* **DATA SHOWN**
□ □ □ □

/-! ## The HBM3 controller -/

/-- Refresh credits of one pseudo-channel (R275, R280): a credit accrues up to 8, where a forced REFab pays the next
at once; one is paid down to -8; power-down where PD_EN allows it. No other pseudo-channel changes. Where a command
does not apply, that nothing changes is the model's choice (log entry 10). -/
def Obligations.RefreshCredits : Prop :=
  ∀ (s : State) (pc : Nat), pc < 32 → s.hmc.pcs.length = 32 → s.stackLive = true →
    ((s.pseudo pc).p < 8 → ∃ t, exec (.refreshCredit pc) s = .next t ∧ (t.pseudo pc).p = (s.pseudo pc).p + 1 ∧
      (∀ k, k ≠ pc → t.pseudo k = s.pseudo k) ∧ RegsBut [HMC_REF.PEAK pc] s t ∧ SameMemories s t) ∧
    (8 ≤ (s.pseudo pc).p → ∃ t, exec (.refreshCredit pc) s = .next t ∧ (t.pseudo pc).p = (s.pseudo pc).p ∧
      t.reg (HMC_REF.FORCED pc) = sat 16 (s.reg (HMC_REF.FORCED pc) + 1) ∧
      (∀ k, k ≠ pc → t.pseudo k = s.pseudo k) ∧ RegsBut [HMC_REF.FORCED pc] s t ∧ SameMemories s t) ∧
    (-8 < (s.pseudo pc).p → ∃ t, exec (.refreshPay pc) s = .next t ∧ (t.pseudo pc).p = (s.pseudo pc).p - 1 ∧
      (t.pseudo pc).down = false ∧ (∀ k, k ≠ pc → t.pseudo k = s.pseudo k) ∧ t.regs = s.regs ∧ SameMemories s t) ∧
    ((s.pseudo pc).p ≤ -8 → exec (.refreshPay pc) s = .next s) ∧
    (s.lv HMC_CTRL.PD_EN = 1 → ∃ t, exec (.powerDownEntry pc) s = .next t ∧ (t.pseudo pc).down = true ∧
      (t.pseudo pc).p = (s.pseudo pc).p ∧ (∀ k, k ≠ pc → t.pseudo k = s.pseudo k) ∧ t.regs = s.regs ∧ SameMemories s t) ∧
    (s.lv HMC_CTRL.PD_EN ≠ 1 → exec (.powerDownEntry pc) s = .next s)

/-- The stack's temperature (R51, R276): at 85 degrees the stack becomes hot and every P doubles within -8 and 8; at
81 it cools and every P halves, toward positive infinity; at 105 the chip fences itself and enters SAFE with
SAFE_CAUSE 3. The controller that reads it runs on the root clock (R21): without root lock nothing changes. That the cause
replaces the one of a chip already in SAFE is the model's choice (log entry 101). -/
def Obligations.StackTemperature : Prop :=
  ∀ (s : State) (c : Nat), (s.aon.rootLock = false → exec (.stackTempRead c) s = .next s) ∧
    (s.g ≠ .off → s.aon.rootLock = true → s.hmc.pcs.length = 32 → ∃ t, exec (.stackTempRead c) s = .next t ∧
    t.reg MGT_TEMP.STACK = c % 2 ^ 8 ∧ t.hbm = s.hbm ∧ t.flash = s.flash ∧
    (c < 105 → t.g = s.g ∧ t.stripe = s.stripe ∧ t.fence = s.fence ∧ MemoriesBut s.devSlot s t ∧
      (s.reg HMC_STATUS.HOT = 0 → 85 ≤ c → t.reg HMC_STATUS.HOT = 1 ∧
        ∀ pc, pc < 32 → (t.pseudo pc).p = max (min (2 * (s.pseudo pc).p) 8) (-8)) ∧
      (s.reg HMC_STATUS.HOT = 1 → c ≤ 81 → t.reg HMC_STATUS.HOT = 0 ∧
        ∀ pc, pc < 32 → (t.pseudo pc).p = -(-(s.pseudo pc).p / 2)) ∧
      ((s.reg HMC_STATUS.HOT = 0 → c < 85) → (s.reg HMC_STATUS.HOT = 1 → 81 < c) → t.hmc = s.hmc ∧ t.host = s.host ∧
        t.reg HMC_STATUS.HOT = s.reg HMC_STATUS.HOT)) ∧
    (105 ≤ c → s.aon.therm1 = false → t.g = .safe ∧ t.reg MGT_STATE.SAFE_CAUSE = 3 ∧ t.aon.therm1 = true ∧
      t.fence.isSome = true ∧ t.stripe = none))

/-- Row-hammer defence (R278, R279), self-refresh requests (R281, R282) and the report of corrected errors (R283). A
bank counts its ACTs up to RAAMMT, an RFM takes RAAIMT off; a bank that reaches RAAMMT throttles the port with the
most ACTs to it, the lowest of several (that is the model's choice, log entry 54), but never the sill reader's; a
throttled port regains its weight, while the root clock runs (R21). That self-refresh entry leaves a P below 0 as it is, where R281 pays until P is 0, is
the model's choice (log entry 125). Where a command does not apply, that nothing changes is the model's choice (log
entry 10). -/
def Obligations.StackDefences : Prop :=
  (∀ (s : State) (pc bank : Nat) (acts : List Nat), pc < 32 → s.hmc.pcs.length = 32 → s.stackLive = true →
    let b := ((s.pseudo pc).banks.find? (fun b => b.1 == bank)).getD (bank, 0, [])
    let raa := min (s.reg HMC_RH.RAAMMT) (b.2.1 + acts.sum)
    ∃ t, exec (.rfmIssue pc bank acts) s = .next t ∧ t.hbm = s.hbm ∧ t.flash = s.flash ∧ t.stripe = s.stripe ∧
      (∃ per rest, (t.pseudo pc).banks =
        (bank, (if s.reg HMC_RH.RAAIMT ≤ raa then raa - s.reg HMC_RH.RAAIMT else raa), per) :: rest) ∧
      (∀ k, k ≠ pc → t.pseudo k = s.pseudo k) ∧
      (raa < s.reg HMC_RH.RAAMMT ∨ s.reg HMC_RH.RAAMMT ≤ b.2.1 → t.regs = s.regs ∧ t.host = s.host) ∧
      (s.reg HMC_RH.RAAMMT ≤ raa → b.2.1 < s.reg HMC_RH.RAAMMT →
        let per := (List.range 9).map (fun p => b.2.2.getD p 0 + acts.getD p 0)
        ∃ p, p < 9 ∧ (∀ q, q < 9 → per.getD q 0 ≤ per.getD p 0) ∧ (∀ q, q < p → per.getD q 0 < per.getD p 0) ∧
          (p ≠ 0 → t.reg (HMC_PORT.THROTTLED p) = 1 ∧ t.reg (HMC_PORT.WEIGHT p) = 1 ∧ MemoriesBut s.devSlot s t) ∧
          (p = 0 → t.regs = s.regs ∧ t.host = s.host))) ∧
  (∀ (s : State) (p : Nat), p < 9 →
    (s.aon.rootLock = true → s.reg (HMC_PORT.THROTTLED p) = 1 → ∃ t, exec (.throttleExpire p) s = .next t ∧ t.reg (HMC_PORT.THROTTLED p) = 0 ∧
      t.reg (HMC_PORT.WEIGHT p) = portLeaves p ∧ RegsBut [HMC_PORT.THROTTLED p, HMC_PORT.WEIGHT p] s t ∧
      t.quiet = s.quiet ∧ t.host = s.host ∧ t.hif = s.hif) ∧
    (s.aon.rootLock = false ∨ s.reg (HMC_PORT.THROTTLED p) ≠ 1 → exec (.throttleExpire p) s = .next s)) ∧
  (∀ s : State, s.reg HMC_STATUS.SR_ENTRY = 1 → ∃ t, exec .selfRefreshRequest s = .next t ∧
    t.reg HMC_STATUS.SR_ENTRY = 0 ∧ t.hmc = { s.hmc with srCancelled := true, srHeld := false } ∧ SameMemories s t ∧
    RegsBut [HMC_STATUS.SR_ENTRY] s t ∧ t.g = s.g) ∧
  (∀ s : State, s.hmc.srCancelled = true → s.g = .park → ∃ t, exec .selfRefreshReentry s = .next t ∧
    t.reg HMC_STATUS.SR_ENTRY = 1 ∧ t.reg BST_PARK.PHASE = 3 ∧ t.hmc.srCancelled = false ∧
    (∀ pc, pc < s.hmc.pcs.length → (t.pseudo pc).p = min (s.pseudo pc).p 0 ∧ (t.pseudo pc).down = false) ∧
    SameMemories s t ∧ t.g = .park) ∧
  (∀ s : State, s.hmc.srCancelled = false ∨ s.g ≠ .park → exec .selfRefreshReentry s = .next s) ∧
  (∀ s : State, s.hmc.ceReported < s.reg HMC_ECC_CE.COUNT → ∃ t, exec .eccCeReport s = .next t ∧
    t.hmc.ceReported = s.reg HMC_ECC_CE.COUNT ∧ MemoriesBut s.devSlot s t ∧ RegsButHif [] s t ∧ t.stripe = s.stripe) ∧
  (∀ s : State, s.reg HMC_ECC_CE.COUNT ≤ s.hmc.ceReported → exec .eccCeReport s = .next s)

/-! ## A stripe from arming to IDLE -/

/-- STRIPE_ARM with the link OPEN and no fence (R242, R296, R297, R337): a fresh proof is asked for first; after it a
head that is not the one of SCH_HEAD_ID ends the stripe unarmed with cause 0x05, targets out of range with 0x06 (in a
pair the chip sends the FINDING and holds, log entry 73), and otherwise the stripe is ARMED with every count at 0, the
sill asking for frames 0 to 31 and ARM sent with the trims. That the fresh challenge takes the place of one that still
waits for its answer is the model's choice (log entry 149). Without a waiting stripe, or where arming must wait,
nothing changes, but that on a mirror the sets which waited for a stripe that does not arm there take effect. Where a
command does not apply, that nothing changes is the model's choice (log entry 10). -/
def Obligations.StripeArms : Prop :=
  (∀ (s : State) (r : ArmReq), s.waiting = some r → s.mayArm = true → s.fence = none → s.shl.st = .opened →
    (s.shl.freshEnded = false → s.shl.freshAsked = false → s.prot.headKey.isSome = true → s.shl.challenge = none →
      ∃ t, exec .stripeArm s = .next t ∧ t.waiting = some r ∧ t.stripe = s.stripe ∧ t.g = s.g ∧
        t.shl.challenge = some s.shl.draws ∧ t.shl.freshAsked = true ∧ SameMemories s t ∧ (s.bst.test = none → t.regs = s.regs)) ∧
    (∀ n, s.shl.freshEnded = false → s.shl.freshAsked = false → s.prot.headKey.isSome = true → s.shl.challenge = some n →
      ∃ t, exec .stripeArm s = .next t ∧ t.waiting = some r ∧ t.shl.challenge = some s.shl.draws ∧
        t.shl.freshAsked = true ∧ SameMemories s t) ∧
    (s.shl.freshEnded = true → (s.gen = 1 → s.unfitBeam = none) → ∃ t, exec .stripeArm s = .next t ∧ t.hbm = s.hbm ∧
      (s.isMirror = false → t.flash = s.flash) ∧
      (∀ c, s.headWrong = true ∧ c = 5 ∨ s.headWrong = false ∧ s.outOfRange r = true ∧ c = 6 → t.stripe = s.stripe ∧
        t.g = s.g ∧ (s.covered = false → t.waiting = none ∧ t.reg EMS_STATE.CAUSE = c ∧
          t.reg EMS_STRIPE.STRIPE_ID = r.id % 2 ^ 32) ∧
        (s.covered = true → s.nlk.theirFindings = [] → s.nlk.leadArmed = false → t.waiting = some r ∧ t.holding = true ∧
          ∃ evs, t.nlk.myFindings = [⟨2, 0, c, evs, c⟩])) ∧
      (s.headWrong = false → s.outOfRange r = false → t.waiting = none ∧ t.g = .armed ∧
        t.reg EMS_STRIPE.STRIPE_ID = r.id % 2 ^ 32 ∧
        (∃ l, Sent.record l (.arm r.id r.pass (s.lv SCH_DWELL.DWELL_NS) (t.reg SHL_TRIM_CRC.CRC)) ∈ t.shl.sent) ∧
        ∃ st, t.stripe = some st ∧ st.req = r ∧ st.st = .armed ∧ st.fired = 0 ∧ st.missed = 0 ∧ st.nextFlash = 0 ∧
          st.stepNext = -(r.lead : Int) ∧ st.sillWanted = List.range 32 ∧ st.ledger.holes = []))) ∧
  (∀ s : State, s.waiting = none ∨ s.mayArm = false → s.isMirror = false ∨ s.g ≠ .ready ∨ s.setsDue = [] →
    exec .stripeArm s = .next s)

/-- From ARMED to RUN (R25, R296, R298, R308): the sill takes the oldest frame that it asked for, or, read with an
uncorrectable error, fences the chip with cause 0x01 (R284); WAIT_SOS is entered with everything there. SOS is latched in
ARMED and taken on entry to WAIT_SOS; in WAIT_SOS it starts RUN (or TAIL) when the stage is good and the first target lies
ahead; with Yf at or beyond the first target it ends the stripe of a chip alone with cause 0x07; with the stage not good
it is ignored and counted, as it is counted with no stripe held and in RUN, TAIL, DONE and ABORTED. Where a command does
not apply, that nothing changes is the model's choice (log entry 10). -/
def Obligations.StripeStarts : Prop :=
  (∀ (s : State) (st : Stripe), s.stripe = some st →
    (∀ n rest ecc, s.serviced = true → s.liveStripe = some st → st.sillWanted = n :: rest → s.mayFetch st n = true →
      (ecc.bad = none → ∃ t, exec (.sillFetchDone ecc) s = .next t ∧ SameMemories s t ∧ t.g = s.g ∧
        t.stripe = some { st with sill := st.sill ++ [n], sillWanted := rest }) ∧
      (∀ w, ecc.bad = some w → eccWithin w (blockAddr n 0) (sillBytes n) = true → s.fence = none →
        ∃ t, exec (.sillFetchDone ecc) s = .next t ∧ t.fence = some ⟨0x01, false⟩ ∧ t.hbm = s.hbm)) ∧
    (s.sosReady st = true → st.sosLatched = false → exec .enterWaitSos s = .next
      { s with stripe := some { st with st := .waitSos, seg := .pending s.port.slots, segEnd := 0, sosLatched := false } }) ∧
    (s.sosReady st = false → exec .enterWaitSos s = .next s) ∧
    (∀ ok, s.serviced = true → st.st = .armed → ∃ t, exec (.sosRise ok) s = .next t ∧
      t.stripe = some { st with sosLatched := true } ∧ t.g = s.g ∧ t.regs = s.regs ∧ SameMemories s t) ∧
    (∀ i : Instr, (i = .enterWaitSos ∧ s.sosReady st = true ∧ st.sosLatched = true ∨
        (∃ ok, i = .sosRise ok ∧ s.serviced = true ∧ st.st = .waitSos ∧ s.working = true)) →
      let ok := i = .sosRise true ∨ i = .enterWaitSos ∧ s.aon.stageOk = true
      ((s.port.yf : Int) < s.target st.req 0 → ok → s.port.locked = true → ∃ t, exec i s = .next t ∧ t.g = .run ∧
        t.port.yf = s.port.y ∧ t.regs = s.regs ∧ SameMemories s t ∧ ∃ st', t.stripe = some st' ∧
          st'.st = (if st.lastStep < 0 then .tail else .run) ∧ st'.nextFlash = st.nextFlash ∧ st'.recentOver = [] ∧
          st'.blankRun = 0 ∧ st'.fired = st.fired) ∧
      ((s.port.yf : Int) < s.target st.req 0 → ¬ok ∨ s.port.locked = false → ∃ t, exec i s = .next t ∧ t.g = s.g ∧
        t.stripe.map (fun x => (x.st, x.req)) = some (.waitSos, st.req) ∧
        t.reg EMS_SOS_IGN.COUNT = sat 16 (s.reg EMS_SOS_IGN.COUNT + 1) ∧ MemoriesBut s.devSlot s t) ∧
      (s.target st.req 0 ≤ (s.port.yf : Int) → s.stripeActive = true → s.covered = false → ∃ t, exec i s = .next t ∧
        t.stripe = none ∧ t.g = .ready ∧ t.reg EMS_STATE.CAUSE = 0x07 ∧ t.hbm = s.hbm))) ∧
  (∀ (s : State) (ok : Bool), s.serviced = true →
    s.stripe = none ∨ (∃ st, s.stripe = some st ∧ (st.st = .run ∨ st.st = .tail ∨ st.st = .done ∨ st.st = .aborted)) →
    ∃ t, exec (.sosRise ok) s = .next t ∧ t.reg EMS_SOS_IGN.COUNT = sat 16 (s.reg EMS_SOS_IGN.COUNT + 1) ∧
      RegsBut [EMS_SOS_IGN.COUNT] s t ∧ t.stripe = s.stripe ∧ t.g = s.g ∧ SameMemories s t)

□ □ □ □

* **TASK REQUIREMENTS**
Which of the lines above hold the string "sent"? Copy each one.

* **EXERCISE RESPONSE**
sill asking for frames 0 to 31 and ARM sent with the trims. That the fresh challenge takes the place of one that still
        (∃ l, Sent.record l (.arm r.id r.pass (s.lv SCH_DWELL.DWELL_NS) (t.reg SHL_TRIM_CRC.CRC)) ∈ t.shl.sent) ∧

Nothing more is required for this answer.